Guralnick is a gifted interviewer, and has coaxed some remarkably fresh memories from the people in Elvis' life. One of Elvis' girlfriends remembers him in the summer of 1956:
... when they were swimming there was always a phonograph sitting beside the pool. Elvis played "My Prayer," a hit by The Platters that summer, over and over again, until, at some point when the lead singer was approaching the climactic high note Elvis would always say, "I'm gonna get it, I'm gonna get that, one of these days, I'm gonna get that note, here it comes, here it comes..." And he'd try to relax and just let it out, and it just wouldn't happen and he'd scream and go under.
About Elvis at the time of the smash hit "Heartbreak Hotel," Guralnick writes:
Nearly all the picture from that time show a smiling, laughing Elvis, relaxed in a way that reveals little self-consciousness, only youth and pride. Healthy, innocent, brimming with energy and a sense that he has arrived, he clowns around in these photographs in a way that the grave-faced youngster of Tupelo days never would, and the rising young star never could, his hat tilted back on his hair mussed up, looking for all the world like the great god Pan.
George Plimpton and Jean Steins' Edie, a biography in the form of a collection of oral memoirs, revolutionized the genre, showing how the biographer, with minimal interpolation, could create a vivid, fully rounded portrait. It's clear that the interview is at the heart of Guralnick's approach to biography, as he explains in the author's note to the second volume:
... that's why it's important to [keep reinterviewing]. You want to try to capture the chipped paint on the doorknob, the muted conversation in the hall; you want the reader to hear the carefree exuberance of Elvis' laugh ...
When the singer Jimmy Rogers Snow recalls for us how Elvis used three different kinds of hair oil "so that when he performed his hair would fall just so," you see the point of the writer's method: to uncover the novelist hidden in everyman.
Guralnick's method, his imaginative empathy and patient accumulation of detail, has its big emotional payoff in the chapter on the death of Elvis' mother, Gladys Presley:
When reporters came to the house at midmorning, they found Elvis and his father sitting on the steps of Graceland, utterly bereft. They had their arms around each other and were sobbing uncontrollably, oblivious to the presence of anyone else. Elvis was wearing a white ruffled dress shirt with the sleeves rolled up, khaki continental pants, and unbuckled white buck shoes. His mother's death, he told reporters without embarrassment or shame, had broken his heart.

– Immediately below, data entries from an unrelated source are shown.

-- ==== Sys2Proof/Machine/Futures.lean ====
section
/-! DEFINITION. Queues and futures: QTEST (R311), the future instructions (R312 to R317), the gather unit (R309), TIERPF and its completion
(R261). -/
namespace Sys2Proof.Machine

/-- HANDLE with its code, handle and target group (R315). -/
def handleBad (code h : Nat) (g : Nat := 0) : Bad := { cause := .handle, aux := BitVec.ofNat 32 (code + 16 * h + 256 * g) }

/-- Handle h of a group. -/
def Group.handle (g : Group) (h : Nat) : Handle := g.handles.getD h {}
/-- Set handle h of a group. -/
def Group.setHandle (g : Group) (h : Nat) (v : Handle) : Group := { g with handles := setAt g.handles h v }

/-- The number of a handle operand. -/
def opndH : Opnd → Nat
  | .h r => r.toNat
  | _ => 0

/-- An operation of a kind completes: the handle that names it becomes DONE, wherever it has been moved (R312, R314). -/
def State.futureDone (s : State) (kind id : Nat) (st : BitVec 2) : State :=
  { s with groups := s.groups.map fun e => (e.1, { e.2 with handles := e.2.handles.map fun (h : Handle) =>
      if h.st == 1 && h.kind == kind && h.op == id then { h with st := st } else h }) }

/-- An asynchronous operation takes a handle (R312). -/
def State.futureTake (s : State) (key h kind id : Nat) : State := s.modGroup key fun g => g.setHandle h { st := 1, kind := kind, op := id }

/-- Entries ready in a queue, or its free room, for a lane or the group (R306, R311). -/
def queueCount (g : Group) (ln : Lane) (q : Nat) (free : Bool) : Nat :=
  let c (n depth : Nat) : Nat := if free then depth - n else n
  match q with
  | 0 => c ln.q0.length 64
  | 1 => c ln.q1.length q1Depth
  | 2 => c ln.q2.length q2Depth
  | 3 => c ln.q3.length 8
  | _ => c g.q4.length q4Depth

/-- QTEST (R311). -/
def execQtest (o : Op) (s : State) : Out :=
  splitScope o s fun i =>
    let q := match o.a with
      | .qn r => r.toNat
      | _ => 0
    let free := o.fn == 1
    let n := if q == 4 then queueCount i.g {} 4 free
      else minD 0 ((liveLanes i.g i.sp).map fun l => queueCount i.g (i.g.lane l) q free)
    (s.modSplit i.who (·.write o.d 1 n)).done i o

/-- Is the split in an FWAIT whose check has passed? -/
def inFwait (x : Split) : Bool := match x.wait with
  | .future _ => true
  | _ => false

/-- FWAIT (R314): a handle that leaves PEND ends the wait, be it freed or moved by another split. -/
def execFwait (o : Op) (s : State) : Out :=
  splitScope o s fun i =>
    let h := opndH o.a
    match (i.g.handle h).st.toNat with
    | 0 => if inFwait i.sp then s.done i o else s.raiseAll i (handleBad 2 h)
    | 1 => s.modSplit i.who fun y => { y with wait := .future (BitVec.ofNat 4 h) }
    | _ => s.done i o

/-- FTEST (R314). -/
def execFtest (o : Op) (s : State) : Out :=
  splitScope o s fun i => (s.modSplit i.who (·.write o.d 1 (i.g.handle (opndH o.a)).st.toNat)).done i o

/-- Cancellation of a TIERPF; other operations ignore it (R314). -/
def State.cancel (s : State) (h : Handle) : State :=
  if h.kind == 3 then { s with tierOps := s.tierOps.map fun t => if t.id == h.op then { t with cancelled := true } else t } else s

/-- FCANCEL (R314). -/
def execFcancel (o : Op) (s : State) : Out :=
  splitScope o s fun i =>
    let h := opndH o.a
    match (i.g.handle h).st.toNat with
    | 0 => s.raiseAll i (handleBad 2 h)
    | 1 => (s.cancel (i.g.handle h)).done i o
    | _ => s.done i o

/-- The key of the group with a number in a workgroup. -/
def State.groupAt (s : State) (wg gid : Nat) : Option Nat := (s.groups.find? fun e => e.2.wg == wg && e.2.gid.toNat == gid).map (·.1)

/-- FMOV (R314). Code 3 is about the target's handle hd, which TRAPAUX names then (R315; log 26). -/
def execFmov (o : Op) (s : State) : Out :=
  splitScope o s fun i =>
    let ha := opndH o.a
    let hd := opndH o.d
    let v := i.g.handle ha
    let n := if o.fn == 1 then scalar32 i.sp o.b else i.g.gid.toNat
    if v.st == 0 then s.raiseAll i (handleBad 2 ha)
    else match if (s.wgOf i.g).par.groups ≤ n then none else s.groupAt i.g.wg n with
    | none => s.raiseAll i (handleBad 4 ha (n % 16))
    | some key =>
      let t := if key == i.who.key then i.g else (s.groups.get? key).getD i.g
      if t.retired then s.raiseAll i (handleBad 4 ha n)
      else if key == i.who.key && hd == ha then s.done i o
      else if (t.handle hd).st != 0 then s.raiseAll i (handleBad 3 hd n)
      else ((s.modGroup key fun g => g.setHandle hd v).modGroup i.who.key fun g => g.setHandle ha {}).done i o

/-- FREL (R314). -/
def execFrel (o : Op) (s : State) : Out :=
  splitScope o s fun i => (s.modGroup i.who.key fun g => g.setHandle (opndH o.a) {}).done i o

/-- Entries that a lane's q3 has room for, of those read (R306). -/
def Lane.movable (ln : Lane) : Nat := min ln.gbuf.length (8 - ln.q3.length)

/-- The entries read go to q3 in order as far as it has room, and their addresses leave q2 (R306, R309). -/
def Lane.deliverGathers (ln : Lane) : Lane :=
  { ln with q3 := ln.q3 ++ ln.gbuf.take ln.movable, gbuf := ln.gbuf.drop ln.movable, q2 := ln.q2.drop (2 * ln.movable) }

/-- May a lane's next gather be read now? It follows the lane's earlier accesses in program order: one still pending was issued before the
push (R309), an entry in flight of the group on its sector makes it wait (R276), and so does a flush that it would start (R393). DESIGN CHOICE
(log 114): an access that faults is no longer pending, so that the gather of a push in its shadow may be read before RTE has it executed
again (R222, R309). -/
def State.mayGather (s : State) (key : Nat) (g : Group) (l : Nat) : Bool :=
  let ln := g.lane l
  ln.unread != 0 && !s.coreFailed.getLsbD (key / 64) && (g.splits.all fun x => !x.has l || (match x.pend with
    | some p => !(memPending p.opc || p.opc == .sink)
    | none => true)) && !s.sinkBusyAt key g .gather ln.nextGather && (match g.splits.find? fun x => x.has l with
    | some x => !s.flushWaits ⟨⟨key, x.id⟩, g, x⟩ [ln.nextGather]
    | none => true)

/-- Must a pop that gathers again under RTE wait for a flush that one of its gathers starts (R309, R393)? -/
def State.regatherWaits (s : State) (i : Iss) (ins : Instr) : Bool :=
  i.sp.rerun.isSome && (Instr.ops ins).any fun p =>
    s.flushWaits i ((activeLanes i.g i.sp p.2).map fun l => (faultedHeads (i.g.lane l) (opPops p.2)).map (·.addr.toNat)).flatten

/-- Has GATHER something to do for a lane (R306, R309)? -/
def State.gatherReady (s : State) (key : Nat) (g : Group) (l : Nat) : Bool := s.mayGather key g l || (g.lane l).movable != 0

/-- A gather of a lane has been performed: the fences that wait for it count it (R258). -/
def Split.gathered (x : Split) (l : Nat) : Split :=
  { x with fences := x.fences.map fun f => { f with gathers := f.gathers.map fun e => if e.1 == l then (l, e.2 - 1) else e } }

/-- A gather of one lane (R309): its next address is read if it may be, and what has been read goes to q3. -/
def State.gather (s : State) (key l : Nat) : State :=
  match s.groups.get? key with
  | none => s
  | some g =>
    if !s.gatherReady key g l then s
    else if !s.mayGather key g l then s.modGroup key fun g => g.modLane l Lane.deliverGathers
    else
      let r := s.gatherAt (key / 64) (BitVec.ofNat 6 key) (s.ctxtOf g) (g.lane l).nextGather
      r.1.modGroup key fun g =>
        { g.modLane l fun ln => ({ ln with gbuf := ln.gbuf ++ [r.2] } : Lane).deliverGathers with splits := g.splits.map (·.gathered l) }

/-- GATHER (R309). -/
def execGather (key lane : Nat) (s : State) : Out := .next (s.gather key lane)

/-- The lines on LPDDR6 pages that a range covers, skipping the others (R261). -/
def State.tierLines (s : State) (i : Iss) (ea len : Nat) : List Nat :=
  dedup ((pagesOf ea len).map fun p =>
    match s.mapped (.core i.core) (s.ctxOf i.core) (s.ctxtOf i.g) (max ea (p * 65536)) with
    | none => []
    | some (leaf, level) =>
      if !pteTier leaf then []
      else
        let lo := max ea (p * 65536) / 128
        let hi := (min (ea + len) (p * 65536 + 65536) + 127) / 128
        (rangeFrom lo (hi - lo)).map fun v => s.leafPlace leaf level (v * 128) / 128).flatten

/-- The barrier of TIERPF under SUB = 1. -/
def tierBar (x : Op) : Option (BitVec 4) := match x.c with
  | .bar r => some (r.setWidth 4)
  | _ => none

/-- TIERPF (R261). -/
def execTierpf (o : Op) (s : State) : Out :=
  splitScope o s fun i =>
    let h := opndH o.d
    if (i.g.handle h).st != 0 then s.raiseAll i (handleBad 1 h)
    else
      let r := rangeOf o i.sp
      let t : TierOp := { id := s.nextId, core := i.core, wg := i.g.wg, lines := s.tierLines i r.1 r.2, bar := tierBar o }
      (({ s with tierOps := s.tierOps ++ [t], nextId := s.nextId + 1 }).futureTake i.who.key h 3 t.id).done i o

/-- A completion that a saved image waits for is entered in it (R410): the image is written by the save area's own operations. -/
def State.tierBarrier (s : State) (t : TierOp) : State :=
  match t.bar with
  | some b => s.barChange t.wg b.toNat (·.engine s.clock 0)
  | none => s

/-- A TIERPF's lines have arrived in their home slices (R261); a cancelled one may have skipped lines (R314). -/
def State.tierArrive (s : State) (t : TierOp) : State × BitVec 2 :=
  if t.cancelled && !Config.tierpfDone s.freeCtr then ({ s with freeCtr := s.freeCtr + 1 }, if t.lines == [] then 2 else 3)
  else (t.lines.foldl (fun s line => s.l2Fill line (s.ctxOf t.core) none 0xF#4 true) s, 2)

end Sys2Proof.Machine
end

Though Guralnick, unlike other writers, does not see his mother's death as the chief agent of Elvis' self-destruction, it's difficult not to feel its reverberations throughout the declining years of Elvis' life, in his self erasure in Hollywood, his excessive reliance on pharmaceuticals, his spiritual doodlings, and his impersonations of a rancher, karate master and lawman.
John Malcolm Brinnin, who wrote superb biographical memoirs of Truman Capote and Dylan Thomas, both artists like Elvis who peaked early and lived out their long declines in public, used the same quotation from Dorotheus as a sort of epitaph for both men, one that could sum up Guralnick's remarkable, sympathetic work:
"Thou mayest knowest this man's fall but thou knowest not his wrassling; and his struggle might have been such that he is redeemed in the eyes of God."